TASK INSTRUCTIONS:
Below are records; reproduce exactly the lines from the one that has "let s := s.modGang" through the one that has "slices := s.slices.arrive", ends included, and nothing more.

RECORDS FOR THIS TASK:
----
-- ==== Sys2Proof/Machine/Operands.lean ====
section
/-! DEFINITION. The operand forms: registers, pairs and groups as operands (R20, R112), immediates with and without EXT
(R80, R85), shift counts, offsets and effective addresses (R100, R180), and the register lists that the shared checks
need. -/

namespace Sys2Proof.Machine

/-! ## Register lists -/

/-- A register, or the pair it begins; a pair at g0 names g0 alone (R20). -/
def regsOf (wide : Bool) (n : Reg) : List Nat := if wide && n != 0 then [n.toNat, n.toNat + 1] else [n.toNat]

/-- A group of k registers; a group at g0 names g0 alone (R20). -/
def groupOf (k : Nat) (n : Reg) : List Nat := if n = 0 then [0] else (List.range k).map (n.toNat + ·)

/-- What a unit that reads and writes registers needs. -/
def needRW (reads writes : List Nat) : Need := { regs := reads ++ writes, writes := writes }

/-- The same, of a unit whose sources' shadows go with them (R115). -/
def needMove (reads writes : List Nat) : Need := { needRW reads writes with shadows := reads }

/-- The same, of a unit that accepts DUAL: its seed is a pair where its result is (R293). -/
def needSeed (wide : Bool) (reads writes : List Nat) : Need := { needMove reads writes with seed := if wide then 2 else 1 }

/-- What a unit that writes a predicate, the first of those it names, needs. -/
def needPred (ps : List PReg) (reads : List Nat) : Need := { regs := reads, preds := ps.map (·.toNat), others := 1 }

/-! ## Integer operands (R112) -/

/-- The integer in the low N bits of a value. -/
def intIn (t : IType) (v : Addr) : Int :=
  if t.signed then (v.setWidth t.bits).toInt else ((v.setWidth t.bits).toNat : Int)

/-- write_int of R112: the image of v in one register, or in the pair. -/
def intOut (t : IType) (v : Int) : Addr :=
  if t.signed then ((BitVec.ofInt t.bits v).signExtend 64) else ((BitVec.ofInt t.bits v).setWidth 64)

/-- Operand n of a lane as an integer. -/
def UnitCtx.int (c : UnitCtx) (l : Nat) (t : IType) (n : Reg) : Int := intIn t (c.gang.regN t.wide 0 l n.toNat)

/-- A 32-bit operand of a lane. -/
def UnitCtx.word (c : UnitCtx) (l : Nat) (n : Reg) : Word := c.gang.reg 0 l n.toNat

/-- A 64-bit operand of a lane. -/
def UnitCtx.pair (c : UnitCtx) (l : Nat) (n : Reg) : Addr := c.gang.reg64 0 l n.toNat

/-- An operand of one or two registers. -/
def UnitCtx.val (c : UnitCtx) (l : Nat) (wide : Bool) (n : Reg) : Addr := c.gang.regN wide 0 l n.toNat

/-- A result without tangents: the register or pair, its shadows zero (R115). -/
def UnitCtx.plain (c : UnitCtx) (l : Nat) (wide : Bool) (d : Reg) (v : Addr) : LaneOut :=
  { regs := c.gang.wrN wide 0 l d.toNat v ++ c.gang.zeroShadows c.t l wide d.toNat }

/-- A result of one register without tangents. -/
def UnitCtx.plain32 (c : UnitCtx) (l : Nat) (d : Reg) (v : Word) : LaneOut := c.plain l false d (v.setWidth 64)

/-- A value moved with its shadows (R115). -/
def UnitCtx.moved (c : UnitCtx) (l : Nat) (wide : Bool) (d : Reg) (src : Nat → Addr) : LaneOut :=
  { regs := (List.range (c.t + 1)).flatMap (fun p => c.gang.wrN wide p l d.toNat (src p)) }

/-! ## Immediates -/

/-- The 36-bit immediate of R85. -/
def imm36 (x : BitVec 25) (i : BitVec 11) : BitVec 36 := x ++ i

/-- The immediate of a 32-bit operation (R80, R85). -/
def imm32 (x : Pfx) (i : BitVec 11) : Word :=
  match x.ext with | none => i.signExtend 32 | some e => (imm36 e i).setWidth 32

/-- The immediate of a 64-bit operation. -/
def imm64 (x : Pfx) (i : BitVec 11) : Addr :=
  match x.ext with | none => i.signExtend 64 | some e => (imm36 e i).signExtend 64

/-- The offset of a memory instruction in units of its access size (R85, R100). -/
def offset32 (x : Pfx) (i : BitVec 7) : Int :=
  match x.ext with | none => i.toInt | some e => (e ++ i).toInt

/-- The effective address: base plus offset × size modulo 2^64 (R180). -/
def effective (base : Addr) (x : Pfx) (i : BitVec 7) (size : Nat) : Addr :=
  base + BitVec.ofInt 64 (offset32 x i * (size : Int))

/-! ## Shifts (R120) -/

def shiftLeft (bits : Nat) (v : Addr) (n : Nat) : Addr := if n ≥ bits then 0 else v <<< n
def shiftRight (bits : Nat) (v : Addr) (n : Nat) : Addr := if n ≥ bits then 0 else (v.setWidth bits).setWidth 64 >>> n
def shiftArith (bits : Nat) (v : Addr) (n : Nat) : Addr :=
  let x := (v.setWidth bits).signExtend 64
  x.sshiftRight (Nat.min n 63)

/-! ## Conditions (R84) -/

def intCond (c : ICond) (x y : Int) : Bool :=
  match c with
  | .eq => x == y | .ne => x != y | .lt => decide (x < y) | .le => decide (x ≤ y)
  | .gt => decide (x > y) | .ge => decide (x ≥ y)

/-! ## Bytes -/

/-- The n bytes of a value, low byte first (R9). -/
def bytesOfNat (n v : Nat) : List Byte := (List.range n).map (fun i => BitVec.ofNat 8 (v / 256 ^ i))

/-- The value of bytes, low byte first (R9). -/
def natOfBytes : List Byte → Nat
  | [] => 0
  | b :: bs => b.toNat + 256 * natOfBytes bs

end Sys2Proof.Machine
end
----
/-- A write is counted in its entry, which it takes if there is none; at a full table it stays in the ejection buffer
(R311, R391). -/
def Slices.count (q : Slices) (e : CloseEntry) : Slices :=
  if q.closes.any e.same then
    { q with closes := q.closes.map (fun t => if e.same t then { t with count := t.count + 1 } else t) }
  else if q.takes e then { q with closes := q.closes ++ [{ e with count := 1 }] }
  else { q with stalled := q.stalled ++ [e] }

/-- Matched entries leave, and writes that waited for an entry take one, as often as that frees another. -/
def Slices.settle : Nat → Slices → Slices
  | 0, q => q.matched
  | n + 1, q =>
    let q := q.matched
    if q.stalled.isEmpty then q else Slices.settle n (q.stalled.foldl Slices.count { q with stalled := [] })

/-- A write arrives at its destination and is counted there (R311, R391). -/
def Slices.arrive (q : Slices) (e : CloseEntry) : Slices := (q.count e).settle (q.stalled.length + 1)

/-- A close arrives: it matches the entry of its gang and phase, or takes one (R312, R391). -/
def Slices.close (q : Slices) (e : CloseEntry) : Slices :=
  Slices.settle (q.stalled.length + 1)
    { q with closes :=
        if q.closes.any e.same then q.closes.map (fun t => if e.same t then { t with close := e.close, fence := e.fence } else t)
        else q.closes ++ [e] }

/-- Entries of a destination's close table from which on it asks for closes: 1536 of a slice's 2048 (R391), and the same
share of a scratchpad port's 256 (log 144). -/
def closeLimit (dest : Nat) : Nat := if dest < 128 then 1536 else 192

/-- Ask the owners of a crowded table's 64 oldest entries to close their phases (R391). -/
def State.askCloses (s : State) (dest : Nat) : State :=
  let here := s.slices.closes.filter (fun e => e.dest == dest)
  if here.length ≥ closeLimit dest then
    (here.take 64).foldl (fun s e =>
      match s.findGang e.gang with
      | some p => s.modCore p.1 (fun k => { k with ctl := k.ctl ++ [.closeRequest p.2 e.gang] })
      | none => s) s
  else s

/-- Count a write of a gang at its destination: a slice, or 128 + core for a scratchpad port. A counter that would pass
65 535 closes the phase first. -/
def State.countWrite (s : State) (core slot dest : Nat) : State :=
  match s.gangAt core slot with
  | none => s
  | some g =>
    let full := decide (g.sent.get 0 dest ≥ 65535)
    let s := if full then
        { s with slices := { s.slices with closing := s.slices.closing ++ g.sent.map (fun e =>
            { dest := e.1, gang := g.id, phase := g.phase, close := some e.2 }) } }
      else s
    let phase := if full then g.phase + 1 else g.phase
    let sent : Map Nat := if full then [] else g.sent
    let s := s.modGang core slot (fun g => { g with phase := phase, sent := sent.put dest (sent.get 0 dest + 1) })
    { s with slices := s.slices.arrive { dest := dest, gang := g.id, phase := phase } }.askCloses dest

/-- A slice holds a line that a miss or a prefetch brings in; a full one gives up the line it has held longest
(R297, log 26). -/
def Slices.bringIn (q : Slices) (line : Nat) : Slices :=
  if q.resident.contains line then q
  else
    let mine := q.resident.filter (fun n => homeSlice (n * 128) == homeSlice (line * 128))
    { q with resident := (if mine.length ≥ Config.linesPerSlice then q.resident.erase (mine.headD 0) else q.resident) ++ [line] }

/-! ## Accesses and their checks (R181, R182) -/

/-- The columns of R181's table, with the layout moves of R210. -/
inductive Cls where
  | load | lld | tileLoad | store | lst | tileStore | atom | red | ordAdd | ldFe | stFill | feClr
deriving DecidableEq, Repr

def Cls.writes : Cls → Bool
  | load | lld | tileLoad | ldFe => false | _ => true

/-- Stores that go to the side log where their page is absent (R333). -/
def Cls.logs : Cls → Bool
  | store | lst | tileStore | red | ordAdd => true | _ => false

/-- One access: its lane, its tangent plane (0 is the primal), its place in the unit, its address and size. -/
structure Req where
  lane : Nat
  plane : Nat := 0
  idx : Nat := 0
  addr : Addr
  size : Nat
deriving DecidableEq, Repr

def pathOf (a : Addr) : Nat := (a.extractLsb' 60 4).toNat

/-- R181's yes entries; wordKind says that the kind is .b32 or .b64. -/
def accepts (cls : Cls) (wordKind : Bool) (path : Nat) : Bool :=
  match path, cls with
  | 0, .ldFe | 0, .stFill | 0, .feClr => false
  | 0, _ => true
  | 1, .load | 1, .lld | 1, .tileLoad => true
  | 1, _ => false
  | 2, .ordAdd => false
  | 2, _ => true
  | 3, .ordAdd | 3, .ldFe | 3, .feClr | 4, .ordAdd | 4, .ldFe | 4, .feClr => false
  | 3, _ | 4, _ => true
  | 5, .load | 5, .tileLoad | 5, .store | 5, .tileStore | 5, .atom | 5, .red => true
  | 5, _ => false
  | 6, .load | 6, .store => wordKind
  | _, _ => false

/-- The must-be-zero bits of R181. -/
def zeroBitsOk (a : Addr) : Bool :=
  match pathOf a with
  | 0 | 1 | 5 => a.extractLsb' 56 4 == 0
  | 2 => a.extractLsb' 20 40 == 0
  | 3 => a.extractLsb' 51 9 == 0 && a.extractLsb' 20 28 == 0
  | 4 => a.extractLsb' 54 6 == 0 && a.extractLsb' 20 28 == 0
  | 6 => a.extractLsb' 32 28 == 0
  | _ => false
----
EXERCISE RESPONSE:
    let s := s.modGang core slot (fun g => { g with phase := phase, sent := sent.put dest (sent.get 0 dest + 1) })
    { s with slices := s.slices.arrive { dest := dest, gang := g.id, phase := phase } }.askCloses dest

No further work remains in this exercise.